Exercise input:
theorem reactF3_modes (s : State) (k : F3Kind) : Modes s (reactF3 s k) := by
  unfold reactF3
  split
  all_goals with_reducible first | exact Modes.refl _ | exact enterSafeHold_modes _ _ | exact enterLockout_modes _ _ | skip
  exact ((Modes.refl s).set _ _).set _ _

theorem raiseF3_reacts (s : State) (code detail : Nat) (k : F3Kind) : Reacts s (raiseF3 s code detail k) := by
  unfold raiseF3
  dsimp only
  have h := (raiseFault_logs s 3 code detail).reacts
  generalize raiseFault s 3 code detail = t at *
  refine (h.trans ?_).trans (reactF3_modes ..).reacts
  split
  · exact .refl t
  · rfl

theorem Reacts.fatals {s t : State} (h : Reacts s t) : Fatals s t := by
  unfold Reacts Fatals at *
  cases s; cases t
  simp_all only [State.mk.injEq]

theorem Fatals.foldl {α : Type} {s t : State} (g : State → α → State) (xs : List α) (h : Fatals s t)
    (hg : ∀ u x, Fatals s u → Fatals s (g u x)) : Fatals s (xs.foldl g t) :=
  List.foldlRecOn xs g h fun u k x _ => hg u x k

theorem clearCtl_fatals (s : State) : Fatals s (clearCtl s) := by
  unfold clearCtl setClusters
  exact Fatals.foldl _ _ (.foldl _ _ (.refl s) fun _ _ h => h.set _ _) fun _ _ h => h.set _ _

theorem ctlOff_fatals (s : State) : Fatals s (ctlOff s) := by
  unfold ctlOff
  dsimp only
  have h := clearCtl_fatals s
  generalize clearCtl s = t at *
  exact h.trans rfl

theorem countStart_fatals (s : State) : Fatals s (countStart s) := by
  unfold countStart stepFailed
  exact .ite (((Fatals.refl s).set _ _).set _ _) (.refl s)

theorem raiseF4_fatals (s : State) (code detail : Nat) : Fatals s (raiseF4 s code detail) := by
  unfold raiseF4
  refine .ite (.refl s) ?_
  dsimp only
  have h0 : Fatals s (ballsLow s) := rfl
  have h1 := (h0.trans (raiseFault_logs (ballsLow s) 4 code detail).reacts.fatals).set F.SYS_RESET_CAUSE_F4 1
  generalize (raiseFault (ballsLow s) 4 code detail).set F.SYS_RESET_CAUSE_F4 1 = t at *
  have h2 := h1.trans (countStart_fatals t)
  generalize countStart t = u at *
  have h3 : Fatals s { u with fatalReset := true } := h2.trans rfl
  refine .ite h3 ?_
  have h4 := ((Fatals.ite (c := (s.starting && 3 ≤ u.get F.SYS_START_START_FAILS) = true) (h2.set F.SYS_STATUS_STEP 0xE) h2).trans
    (ctlOff_fatals _)).trans (setMode_modes _ .fatal).reacts.fatals
  generalize setMode _ .fatal = v at h4 ⊢
  exact h4.trans rfl

theorem queueComp_completes (s : State) (c : Cmd) (status detail result : Nat) (final : Bool) (out : List Byte) :
    Completes s (queueComp s c status detail result final out) := by
  unfold queueComp
  exact .ite rfl rfl

theorem finishWith_completes (s : State) (c : Cmd) (status detail result : Nat) (out : List Byte) :
    Completes s (finishWith s c status detail result out) := by
  unfold finishWith
  dsimp only
  exact .ite ((queueComp_completes ..).trans rfl) ((queueComp_completes ..).trans rfl)

theorem accept_completes (s : State) (c : Cmd) : Completes s (accept s c) := (queueComp_completes ..).trans rfl

theorem finishRunning_completes (s : State) (op status result : Nat) :
    Completes s (finishRunning s op status result) := by
  unfold finishRunning
  split
  · exact finishWith_completes ..
  · rfl
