/-- The hypotheses of ProgramCommands, each clause at one state. -/
theorem test_ProgramCommands_witness :
    (∃ (s : State) (p : Port) (tag : Nat) (c : Cmd) (q : Prog) (k o : Nat), (c.discard = false) ∧ (Ready s p tag 0x0200 loadProgCheck c) ∧ (q = readProg c.data) ∧ (progFault s c.data = some (k, o))) ∧
    (∃ (s : State) (p : Port) (tag : Nat) (c : Cmd) (q : Prog), (c.discard = false) ∧ (Ready s p tag 0x0200 loadProgCheck c) ∧ (q = readProg c.data) ∧ (progFault s c.data = none) ∧ (s.saf.cfg.isSome = true) ∧ (crcListed s q.crc = false)) ∧
    (∃ (s : State) (p : Port) (tag : Nat) (c : Cmd) (q : Prog), (c.discard = false) ∧ (Ready s p tag 0x0200 loadProgCheck c) ∧ (q = readProg c.data) ∧ (progFault s c.data = none) ∧ (s.saf.cfg.isSome = true → crcListed s q.crc = true) ∧ (availableStalls s < progNeed s q)) ∧
    (∃ (s : State) (p : Port) (tag : Nat) (c : Cmd) (q : Prog), (c.discard = false) ∧ (Ready s p tag 0x0200 loadProgCheck c) ∧ (q = readProg c.data) ∧ (progFault s c.data = none) ∧ (s.saf.cfg.isSome = true → crcListed s q.crc = true) ∧ (progNeed s q ≤ availableStalls s)) ∧
    (∃ (s : State) (p : Port) (tag : Nat) (c : Cmd), (c.discard = false) ∧ (Ready s p tag 0x0204 (fun s c => stdCheck s c (committed s) false s.sys.trans.isSome) c)) ∧
    (∃ (s : State) (p : Port) (tag : Nat) (c : Cmd), (c.discard = false) ∧ (Waits s p tag 0x0204 c) ∧ (committed s = true)) ∧
    (∃ (s : State) (p : Port) (tag : Nat) (c : Cmd) (n : Nat), (c.discard = false) ∧ (Ready s p tag 0x0205 (fun s c => stdCheck s c false false s.sys.trans.isSome) c) ∧ (n = c.dw 4 % 4)) :=
  ⟨⟨(loadS [0#8]), (.mgmt), (7), (loadC [0#8]), (readProg [0#8]), (1), (0), by refine ⟨?_, ready_mk ?_, ?_, ?_⟩ <;> decide +kernel⟩,
   ⟨(committedS (loadS progBytes)), (.mgmt), (7), (loadC progBytes), (readProg progBytes), by refine ⟨?_, ready_mk ?_, ?_, ?_, ?_, ?_⟩ <;> decide +kernel⟩,
   ⟨(fullS), (.mgmt), (7), (loadC progBytes), (readProg progBytes), by refine ⟨?_, ready_mk ?_, ?_, ?_, ?_, ?_⟩ <;> decide +kernel⟩,
   ⟨(loadS progBytes), (.mgmt), (7), (loadC progBytes), (readProg progBytes), by refine ⟨?_, ready_mk ?_, ?_, ?_, ?_, ?_⟩ <;> decide +kernel⟩,
   ⟨(has (w .standby []) (entry5 0x0204 [5] [])), (.mgmt), (7), (entry5 0x0204 [5] []), by refine ⟨?_, ready_mk ?_⟩ <;> decide +kernel⟩,
   ⟨(committedS (has (w .standby []) (cm 0x0204 [5] []))), (.mgmt), (7), (cm 0x0204 [5] []), by refine ⟨?_, waits_mk ?_, ?_⟩ <;> decide +kernel⟩,
   ⟨(has (w .standby []) (entry5 0x0205 [0, 64] [])), (.mgmt), (7), (entry5 0x0205 [0, 64] []), (0), by refine ⟨?_, ready_mk ?_, ?_⟩ <;> decide +kernel⟩⟩

/-- The hypotheses of SafetyCommands, each clause at one state. -/
theorem test_SafetyCommands_witness :
    (∃ (s : State) (p : Port) (tag : Nat) (c : Cmd), (c.discard = false) ∧ (Ready s p tag 0x0500 safLoadCheck c)) ∧
    (∃ (s : State) (p : Port) (tag : Nat) (c : Cmd), (c.discard = false) ∧ (Ready s p tag 0x0501 safLoadCheck c)) ∧
    (∃ (s : State) (p : Port) (tag : Nat) (c : Cmd), (c.discard = false) ∧ (Ready s p tag 0x0502 safArmCheck c)) ∧
    (∃ (s : State) (p : Port) (tag : Nat) (c : Cmd), (c.discard = false) ∧ (Ready s p tag 0x0503 (fun s c => stdCheck s c false false false) c)) ∧
    (∃ (s : State) (p : Port) (tag : Nat) (c : Cmd), (c.discard = false) ∧ (Ready s p tag 0x0504 (fun s c => stdCheck s c false false false) c)) :=
  ⟨⟨(safLoadS 0x0500), (.mgmt), (7), (entry5 0x0500 [] []), by refine ⟨?_, ready_mk ?_⟩ <;> decide +kernel⟩,
   ⟨(safLoadS 0x0501), (.mgmt), (7), (entry5 0x0501 [] []), by refine ⟨?_, ready_mk ?_⟩ <;> decide +kernel⟩,
   ⟨(has armCfg (cm 0x0502 [] [])), (.mgmt), (7), (cm 0x0502 [] []), by refine ⟨?_, ready_mk ?_⟩ <;> decide +kernel⟩,
   ⟨(cmdOn .ready 0x0503 []), (.mgmt), (7), (cm 0x0503 [] []), by refine ⟨?_, ready_mk ?_⟩ <;> decide +kernel⟩,
   ⟨(cmdOn .lockout 0x0504 []), (.mgmt), (7), (cm 0x0504 [] []), by refine ⟨?_, ready_mk ?_⟩ <;> decide +kernel⟩⟩

/-- The hypotheses of YardCommands, each clause at one state. -/
theorem test_YardCommands_witness :
    (∃ (s : State) (p : Port) (tag : Nat) (c : Cmd) (w : Nat), (c.discard = false) ∧ (Ready s p tag 0x0300 (fun s c => if overlaps s c then some St.badParam else stdCheck s c false false false) c) ∧ (w < 64) ∧ (grantFits s c = true) ∧ (s.flag (F.YRD_GRANT_STAT_VALID w) = false) ∧ (∀ v < w, s.flag (F.YRD_GRANT_STAT_VALID v) = true)) ∧
    (∃ (s : State) (p : Port) (tag : Nat) (c : Cmd), (c.discard = false) ∧ (Ready s p tag 0x0300 (fun s c => if overlaps s c then some St.badParam else stdCheck s c false false false) c) ∧ (grantFits s c = false)) ∧
    (∃ (s : State) (p : Port) (tag : Nat) (c : Cmd) (r : Tier), (c.discard = false) ∧ (Ready s p tag 0x0302 (fun s c => stdCheck s c false false false) c) ∧ (r = (if c.dw 4 = 0 then .loft else if c.dw 4 = 1 then .near else .far))) ∧
    (∃ (s : State) (p : Port) (tag : Nat) (c : Cmd), (c.discard = false) ∧ (Ready s p tag 0x0301 (fun s c => if !s.flag (F.YRD_GRANT_STAT_VALID (c.dw 4)) then some St.badParam else stdCheck s c false false s.yrd.revoke.isSome) c) ∧ (s.yrd.stalls = []) ∧ (c.dw 4 < 64)) ∧
    (∃ (s : State), (s.yrd.revoke = none)) ∧
    (∃ (s : State) (w n : Nat), (s.yrd.revoke = some (w, n)) ∧ (windowStalls s w = []) ∧ (w < 64)) :=
  ⟨⟨(has (herds .ready) (grant1 1)), (.mgmt), (7), (grant1 1), (0), by refine ⟨?_, ready_mk ?_, ?_, ?_, ?_, ?_⟩ <;> decide +kernel⟩,
   ⟨(has (herds .ready) (grant1 0xFFFFFFFF)), (.mgmt), (7), (grant1 0xFFFFFFFF), by refine ⟨?_, ready_mk ?_, ?_⟩ <;> decide +kernel⟩,
   ⟨(cmdOn .ready 0x0302 [1]), (.mgmt), (7), (cm 0x0302 [1] []), (.near), by refine ⟨?_, ready_mk ?_, ?_⟩ <;> decide +kernel⟩,
   ⟨(revokeS), (.mgmt), (7), (cm 0x0301 [0] []), by refine ⟨?_, ready_mk ?_, ?_, ?_⟩ <;> decide +kernel⟩,
   ⟨(herds .ready), by decide +kernel⟩,
   ⟨({ revokeS with yrd := { revokeS.yrd with revoke := some (0, 2) } }), (0), (2), by decide +kernel⟩⟩

/-- The hypotheses of CalibrationCommands, each clause at one state. -/
theorem test_CalibrationCommands_witness :
    (∃ (s : State) (p : Port) (tag : Nat) (c : Cmd), (c.discard = false) ∧ (Ready s p tag 0x0700 calGroomCheck c)) ∧
    (∃ (s : State) (p : Port) (tag : Nat) (c : Cmd), (c.discard = false) ∧ (Ready s p tag 0x0701 calStoreCheck c)) ∧
    (∃ (s : State) (p : Port) (tag : Nat) (c : Cmd) (d : List Byte), (c.discard = false) ∧ (Ready s p tag 0x0702 (fun s c => stdCheck s c false false false) c) ∧ (d = (calRecord s.cal.flash (c.dw 4 % 65536) (calBody s.cal.flash s.free (c.dw 4 % 65536)).1).take (64 * c.paramLen)) ∧ (c.port = .ring → pcieUsable s = true)) ∧
    (∃ (s : State) (p : Port) (tag : Nat) (c : Cmd), (c.discard = false) ∧ (Ready s p tag 0x0702 (fun s c => stdCheck s c false false false) c) ∧ (c.port = .ring) ∧ (pcieUsable s = false)) ∧
    (∃ (s : State) (p : Port) (tag : Nat) (c : Cmd), (c.discard = false) ∧ (Ready s p tag 0x0703 engageCheck c) ∧ (s.get F.RXF_SPARE_STATUS_PHASE ≠ 3)) ∧
    (∃ (s : State) (p : Port) (tag : Nat) (c : Cmd), (c.discard = false) ∧ (Ready s p tag 0x0703 engageCheck c) ∧ (s.get F.RXF_SPARE_STATUS_PHASE = 3)) ∧
    (∃ (s : State) (p : Port) (tag : Nat) (c : Cmd), (c.discard = false) ∧ (Ready s p tag 0x0704 releaseCheck c)) ∧
    (∃ (s : State), (s.flag F.CAL_STATUS_STORE_BUSY = true)) ∧
    (∃ (s : State) (_ : Fin 16), (s.flag F.CAL_CTRL_AUTO_EN = false)) ∧
    (∃ (s : State) (n : Fin 16) (u : Int), (s.flag F.CAL_CTRL_AUTO_EN = true) ∧ (lastGroomT s n = some u) ∧ (4 * s.get F.CAL_CTRL_REGROOM_DT ≤ (s.rxf.tAd - u).natAbs) ∧ (s.cal.grooms = []) ∧ (s.mode = .ready ∨ s.mode.scanning = true) ∧ (s.get F.RXF_SPARE_STATUS_PHASE = 0 ∨ s.get F.RXF_SPARE_STATUS_PHASE = 5)) :=
  ⟨⟨(cmdOn .ready 0x0700 [0, 1]), (.mgmt), (7), (cm 0x0700 [0, 1] []), by refine ⟨?_, ready_mk ?_⟩ <;> decide +kernel⟩,
   ⟨(cmdOn .ready 0x0701 []), (.mgmt), (7), (cm 0x0701 [] []), by refine ⟨?_, ready_mk ?_⟩ <;> decide +kernel⟩,
   ⟨(readS), (.mgmt), (7), (readC), ((calRecord readS.cal.flash (readC.dw 4 % 65536) (calBody readS.cal.flash readS.free (readC.dw 4 % 65536)).1).take (64 * readC.paramLen)), by refine ⟨?_, ready_mk ?_, rfl, ?_⟩ <;> decide +kernel⟩,
   ⟨(has (herds .ready) { cm 0x0702 [] [] with port := .ring }), (.ring), (7), ({ cm 0x0702 [] [] with port := .ring }), by refine ⟨?_, ready_mk ?_, ?_, ?_⟩ <;> decide +kernel⟩,
   ⟨(cmdOn .ready 0x0703 [3]), (.mgmt), (7), (cm 0x0703 [3] []), by refine ⟨?_, ready_mk ?_, ?_⟩ <;> decide +kernel⟩,
   ⟨(((cmdOn .ready 0x0703 [3]).set F.RXF_SPARE_STATUS_PHASE 3).set F.RXF_SPARE_STATUS_ROUTE 3), (.mgmt), (7), (cm 0x0703 [3] []), by refine ⟨?_, ready_mk ?_, ?_⟩ <;> decide +kernel⟩,
   ⟨((cmdOn .ready 0x0704 []).set F.RXF_SPARE_STATUS_PHASE 3), (.mgmt), (7), (cm 0x0704 [] []), by refine ⟨?_, ready_mk ?_⟩ <;> decide +kernel⟩,
   ⟨(w .ready [(F.CAL_STATUS_STORE_BUSY, 1)]), by decide +kernel⟩,
   ⟨(w .ready [(F.CAL_CTRL_AUTO_EN, 0)]), (3), by decide +kernel⟩,
   ⟨(autoS), (3), (300), by decide +kernel⟩⟩

/-- The hypotheses of GroomDoneEnds, each clause at one state. -/
theorem test_GroomDoneEnds_witness :
    (∃ (s : State) (n : Nat) (_ : List ClusterMeas) (_ : List (List (Nat × Nat))) (_ _ : Nat × Nat), (s.cal.grooms.length ≤ n)) ∧
    (∃ (s : State) (n : Nat) (_ : List ClusterMeas) (_ : List (List (Nat × Nat))) (_ _ : Nat × Nat) (g : Groom), (s.cal.grooms[n]? = some g) ∧ (g.waiting = true)) ∧
    (∃ (s : State) (n : Nat) (_ : List ClusterMeas) (_ : List (List (Nat × Nat))) (_ _ : Nat × Nat) (g : Groom), (s.cal.grooms[n]? = some g) ∧ (g.waiting = false)) :=
  ⟨⟨(groomS true), (1), ([]), ([]), ((0, 0)), ((0, 0)), by decide +kernel⟩,
   ⟨(groomS true), (0), ([]), ([]), ((0, 0)), ((0, 0)), (groom1 true), by decide +kernel⟩,
   ⟨({ groomS false with cal := { (groomS false).cal with grooms := [groom3] } }), (0), ([]), ([]), ((0, 0)), ((0, 0)), (groom3), by decide +kernel⟩⟩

Task brief:
Your answer should consist of the lines from the material that contain "loadProgCheck".

Task result:
    (∃ (s : State) (p : Port) (tag : Nat) (c : Cmd) (q : Prog) (k o : Nat), (c.discard = false) ∧ (Ready s p tag 0x0200 loadProgCheck c) ∧ (q = readProg c.data) ∧ (progFault s c.data = some (k, o))) ∧
    (∃ (s : State) (p : Port) (tag : Nat) (c : Cmd) (q : Prog), (c.discard = false) ∧ (Ready s p tag 0x0200 loadProgCheck c) ∧ (q = readProg c.data) ∧ (progFault s c.data = none) ∧ (s.saf.cfg.isSome = true) ∧ (crcListed s q.crc = false)) ∧
    (∃ (s : State) (p : Port) (tag : Nat) (c : Cmd) (q : Prog), (c.discard = false) ∧ (Ready s p tag 0x0200 loadProgCheck c) ∧ (q = readProg c.data) ∧ (progFault s c.data = none) ∧ (s.saf.cfg.isSome = true → crcListed s q.crc = true) ∧ (availableStalls s < progNeed s q)) ∧
    (∃ (s : State) (p : Port) (tag : Nat) (c : Cmd) (q : Prog), (c.discard = false) ∧ (Ready s p tag 0x0200 loadProgCheck c) ∧ (q = readProg c.data) ∧ (progFault s c.data = none) ∧ (s.saf.cfg.isSome = true → crcListed s q.crc = true) ∧ (progNeed s q ≤ availableStalls s)) ∧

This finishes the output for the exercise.